Data for review: Begin

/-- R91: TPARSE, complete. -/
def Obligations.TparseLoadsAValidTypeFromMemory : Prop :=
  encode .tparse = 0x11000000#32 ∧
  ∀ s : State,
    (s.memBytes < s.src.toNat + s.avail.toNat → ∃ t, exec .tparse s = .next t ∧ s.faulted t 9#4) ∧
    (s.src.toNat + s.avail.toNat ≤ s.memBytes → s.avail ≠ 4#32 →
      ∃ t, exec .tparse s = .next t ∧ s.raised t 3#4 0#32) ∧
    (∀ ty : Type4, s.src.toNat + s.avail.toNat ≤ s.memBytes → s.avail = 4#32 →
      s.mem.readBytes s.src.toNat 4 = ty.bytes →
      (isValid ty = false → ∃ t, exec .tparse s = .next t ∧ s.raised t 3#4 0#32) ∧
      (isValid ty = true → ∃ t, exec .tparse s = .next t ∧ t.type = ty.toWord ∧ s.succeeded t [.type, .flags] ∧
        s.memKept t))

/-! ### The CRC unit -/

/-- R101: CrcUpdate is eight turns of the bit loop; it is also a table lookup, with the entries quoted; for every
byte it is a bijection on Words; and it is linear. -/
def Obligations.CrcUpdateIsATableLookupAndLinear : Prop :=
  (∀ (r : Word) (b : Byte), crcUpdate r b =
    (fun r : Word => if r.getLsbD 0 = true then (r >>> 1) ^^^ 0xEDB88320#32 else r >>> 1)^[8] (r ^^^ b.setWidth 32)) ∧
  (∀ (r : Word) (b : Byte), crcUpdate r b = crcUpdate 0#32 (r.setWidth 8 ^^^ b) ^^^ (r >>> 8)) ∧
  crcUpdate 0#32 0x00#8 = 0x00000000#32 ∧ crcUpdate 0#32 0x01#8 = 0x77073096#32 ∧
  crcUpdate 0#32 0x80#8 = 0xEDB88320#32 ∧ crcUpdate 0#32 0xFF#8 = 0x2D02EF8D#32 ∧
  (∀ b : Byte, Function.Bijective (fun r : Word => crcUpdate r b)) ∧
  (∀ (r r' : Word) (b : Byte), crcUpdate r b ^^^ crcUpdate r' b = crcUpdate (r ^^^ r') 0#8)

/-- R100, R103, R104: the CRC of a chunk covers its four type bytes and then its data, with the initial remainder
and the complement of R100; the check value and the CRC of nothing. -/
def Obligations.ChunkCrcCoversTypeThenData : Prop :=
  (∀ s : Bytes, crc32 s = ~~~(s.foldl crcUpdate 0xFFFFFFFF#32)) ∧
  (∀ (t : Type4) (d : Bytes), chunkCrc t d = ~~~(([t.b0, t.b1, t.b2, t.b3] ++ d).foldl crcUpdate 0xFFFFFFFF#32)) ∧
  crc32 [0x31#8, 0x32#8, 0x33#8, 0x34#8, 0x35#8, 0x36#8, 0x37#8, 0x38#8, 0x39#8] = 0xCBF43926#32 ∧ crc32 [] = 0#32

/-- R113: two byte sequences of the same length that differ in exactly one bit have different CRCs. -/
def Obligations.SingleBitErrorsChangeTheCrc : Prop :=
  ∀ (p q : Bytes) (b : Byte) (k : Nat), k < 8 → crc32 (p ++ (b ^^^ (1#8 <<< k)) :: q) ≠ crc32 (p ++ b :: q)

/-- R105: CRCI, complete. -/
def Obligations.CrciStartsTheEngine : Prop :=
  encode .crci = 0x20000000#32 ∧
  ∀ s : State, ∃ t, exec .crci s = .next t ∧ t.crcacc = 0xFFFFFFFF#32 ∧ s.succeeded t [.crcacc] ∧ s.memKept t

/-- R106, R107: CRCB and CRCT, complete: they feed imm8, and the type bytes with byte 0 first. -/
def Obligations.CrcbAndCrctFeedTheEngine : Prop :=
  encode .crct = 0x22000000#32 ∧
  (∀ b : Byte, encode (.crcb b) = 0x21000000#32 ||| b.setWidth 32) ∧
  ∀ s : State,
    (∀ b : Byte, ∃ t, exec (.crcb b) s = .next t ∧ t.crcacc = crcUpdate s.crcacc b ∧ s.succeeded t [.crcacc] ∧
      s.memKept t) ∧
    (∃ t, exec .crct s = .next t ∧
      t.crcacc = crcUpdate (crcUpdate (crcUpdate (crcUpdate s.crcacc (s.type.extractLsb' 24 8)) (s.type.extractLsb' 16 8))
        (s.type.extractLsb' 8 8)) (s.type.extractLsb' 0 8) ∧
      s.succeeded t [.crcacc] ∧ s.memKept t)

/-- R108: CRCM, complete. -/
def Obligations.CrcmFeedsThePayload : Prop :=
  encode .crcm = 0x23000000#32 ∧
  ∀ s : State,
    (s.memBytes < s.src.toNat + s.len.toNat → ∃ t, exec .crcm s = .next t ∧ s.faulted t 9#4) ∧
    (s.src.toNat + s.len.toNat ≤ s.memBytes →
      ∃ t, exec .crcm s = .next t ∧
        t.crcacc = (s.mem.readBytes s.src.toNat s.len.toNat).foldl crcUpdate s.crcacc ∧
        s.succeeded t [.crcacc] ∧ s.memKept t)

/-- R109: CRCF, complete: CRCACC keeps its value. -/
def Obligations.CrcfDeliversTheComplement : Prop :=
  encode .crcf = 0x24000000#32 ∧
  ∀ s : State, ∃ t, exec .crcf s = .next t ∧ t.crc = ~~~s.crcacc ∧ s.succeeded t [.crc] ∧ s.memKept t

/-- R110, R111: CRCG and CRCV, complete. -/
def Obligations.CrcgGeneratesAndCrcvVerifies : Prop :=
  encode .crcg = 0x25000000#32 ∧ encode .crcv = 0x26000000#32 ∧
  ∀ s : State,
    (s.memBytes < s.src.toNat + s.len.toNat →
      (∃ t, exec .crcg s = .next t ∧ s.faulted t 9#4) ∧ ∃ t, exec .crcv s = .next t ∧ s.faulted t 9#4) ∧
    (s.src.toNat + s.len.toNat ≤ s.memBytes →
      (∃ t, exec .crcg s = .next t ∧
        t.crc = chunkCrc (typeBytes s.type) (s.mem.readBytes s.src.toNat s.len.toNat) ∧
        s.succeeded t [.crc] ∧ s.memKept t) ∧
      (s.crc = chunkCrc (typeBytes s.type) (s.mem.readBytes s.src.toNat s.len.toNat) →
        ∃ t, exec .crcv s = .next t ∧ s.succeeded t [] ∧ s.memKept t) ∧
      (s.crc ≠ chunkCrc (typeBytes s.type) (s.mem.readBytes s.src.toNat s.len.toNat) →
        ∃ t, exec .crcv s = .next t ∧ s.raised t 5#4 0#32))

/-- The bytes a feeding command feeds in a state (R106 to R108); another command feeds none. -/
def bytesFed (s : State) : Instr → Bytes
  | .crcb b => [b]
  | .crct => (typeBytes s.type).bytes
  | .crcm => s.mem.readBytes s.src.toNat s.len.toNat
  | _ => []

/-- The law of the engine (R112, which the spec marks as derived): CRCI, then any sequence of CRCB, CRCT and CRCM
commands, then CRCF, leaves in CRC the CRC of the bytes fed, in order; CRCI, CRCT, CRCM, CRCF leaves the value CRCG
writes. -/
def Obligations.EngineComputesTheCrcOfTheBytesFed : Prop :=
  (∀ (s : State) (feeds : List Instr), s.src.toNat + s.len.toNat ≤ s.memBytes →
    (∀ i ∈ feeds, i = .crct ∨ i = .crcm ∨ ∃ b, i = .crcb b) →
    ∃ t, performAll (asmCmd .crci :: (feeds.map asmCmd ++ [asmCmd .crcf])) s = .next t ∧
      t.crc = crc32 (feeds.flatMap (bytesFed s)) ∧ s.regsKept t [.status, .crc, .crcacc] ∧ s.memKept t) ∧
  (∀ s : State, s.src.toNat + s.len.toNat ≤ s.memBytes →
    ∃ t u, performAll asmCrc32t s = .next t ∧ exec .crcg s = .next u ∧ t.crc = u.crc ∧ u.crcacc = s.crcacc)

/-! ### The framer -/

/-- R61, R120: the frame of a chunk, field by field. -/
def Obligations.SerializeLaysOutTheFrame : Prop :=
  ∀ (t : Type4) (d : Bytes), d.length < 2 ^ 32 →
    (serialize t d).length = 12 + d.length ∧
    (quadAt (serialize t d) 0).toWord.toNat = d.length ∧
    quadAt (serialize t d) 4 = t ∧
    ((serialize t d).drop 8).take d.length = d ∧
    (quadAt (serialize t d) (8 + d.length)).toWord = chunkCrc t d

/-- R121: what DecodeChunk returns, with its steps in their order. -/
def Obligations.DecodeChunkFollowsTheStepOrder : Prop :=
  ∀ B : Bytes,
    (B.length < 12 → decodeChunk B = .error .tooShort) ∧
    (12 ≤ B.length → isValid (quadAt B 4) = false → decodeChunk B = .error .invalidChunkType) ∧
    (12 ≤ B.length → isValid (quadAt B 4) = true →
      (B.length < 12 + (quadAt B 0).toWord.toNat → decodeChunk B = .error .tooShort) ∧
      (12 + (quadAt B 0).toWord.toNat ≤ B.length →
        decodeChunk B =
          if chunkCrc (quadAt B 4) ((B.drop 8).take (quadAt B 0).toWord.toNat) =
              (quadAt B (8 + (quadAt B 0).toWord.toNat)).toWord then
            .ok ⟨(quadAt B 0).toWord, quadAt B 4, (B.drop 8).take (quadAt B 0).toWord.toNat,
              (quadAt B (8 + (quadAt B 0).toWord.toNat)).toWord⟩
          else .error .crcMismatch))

Data for review: End

Problem details: What is needed is an exact copy of the entries above, from the first line through the line holding "crcUpdate 0#32 0x00#8", with both of those lines kept; please give nothing else.

Result of this exercise:
/-- R91: TPARSE, complete. -/
def Obligations.TparseLoadsAValidTypeFromMemory : Prop :=
  encode .tparse = 0x11000000#32 ∧
  ∀ s : State,
    (s.memBytes < s.src.toNat + s.avail.toNat → ∃ t, exec .tparse s = .next t ∧ s.faulted t 9#4) ∧
    (s.src.toNat + s.avail.toNat ≤ s.memBytes → s.avail ≠ 4#32 →
      ∃ t, exec .tparse s = .next t ∧ s.raised t 3#4 0#32) ∧
    (∀ ty : Type4, s.src.toNat + s.avail.toNat ≤ s.memBytes → s.avail = 4#32 →
      s.mem.readBytes s.src.toNat 4 = ty.bytes →
      (isValid ty = false → ∃ t, exec .tparse s = .next t ∧ s.raised t 3#4 0#32) ∧
      (isValid ty = true → ∃ t, exec .tparse s = .next t ∧ t.type = ty.toWord ∧ s.succeeded t [.type, .flags] ∧
        s.memKept t))

/-! ### The CRC unit -/

/-- R101: CrcUpdate is eight turns of the bit loop; it is also a table lookup, with the entries quoted; for every
byte it is a bijection on Words; and it is linear. -/
def Obligations.CrcUpdateIsATableLookupAndLinear : Prop :=
  (∀ (r : Word) (b : Byte), crcUpdate r b =
    (fun r : Word => if r.getLsbD 0 = true then (r >>> 1) ^^^ 0xEDB88320#32 else r >>> 1)^[8] (r ^^^ b.setWidth 32)) ∧
  (∀ (r : Word) (b : Byte), crcUpdate r b = crcUpdate 0#32 (r.setWidth 8 ^^^ b) ^^^ (r >>> 8)) ∧
  crcUpdate 0#32 0x00#8 = 0x00000000#32 ∧ crcUpdate 0#32 0x01#8 = 0x77073096#32 ∧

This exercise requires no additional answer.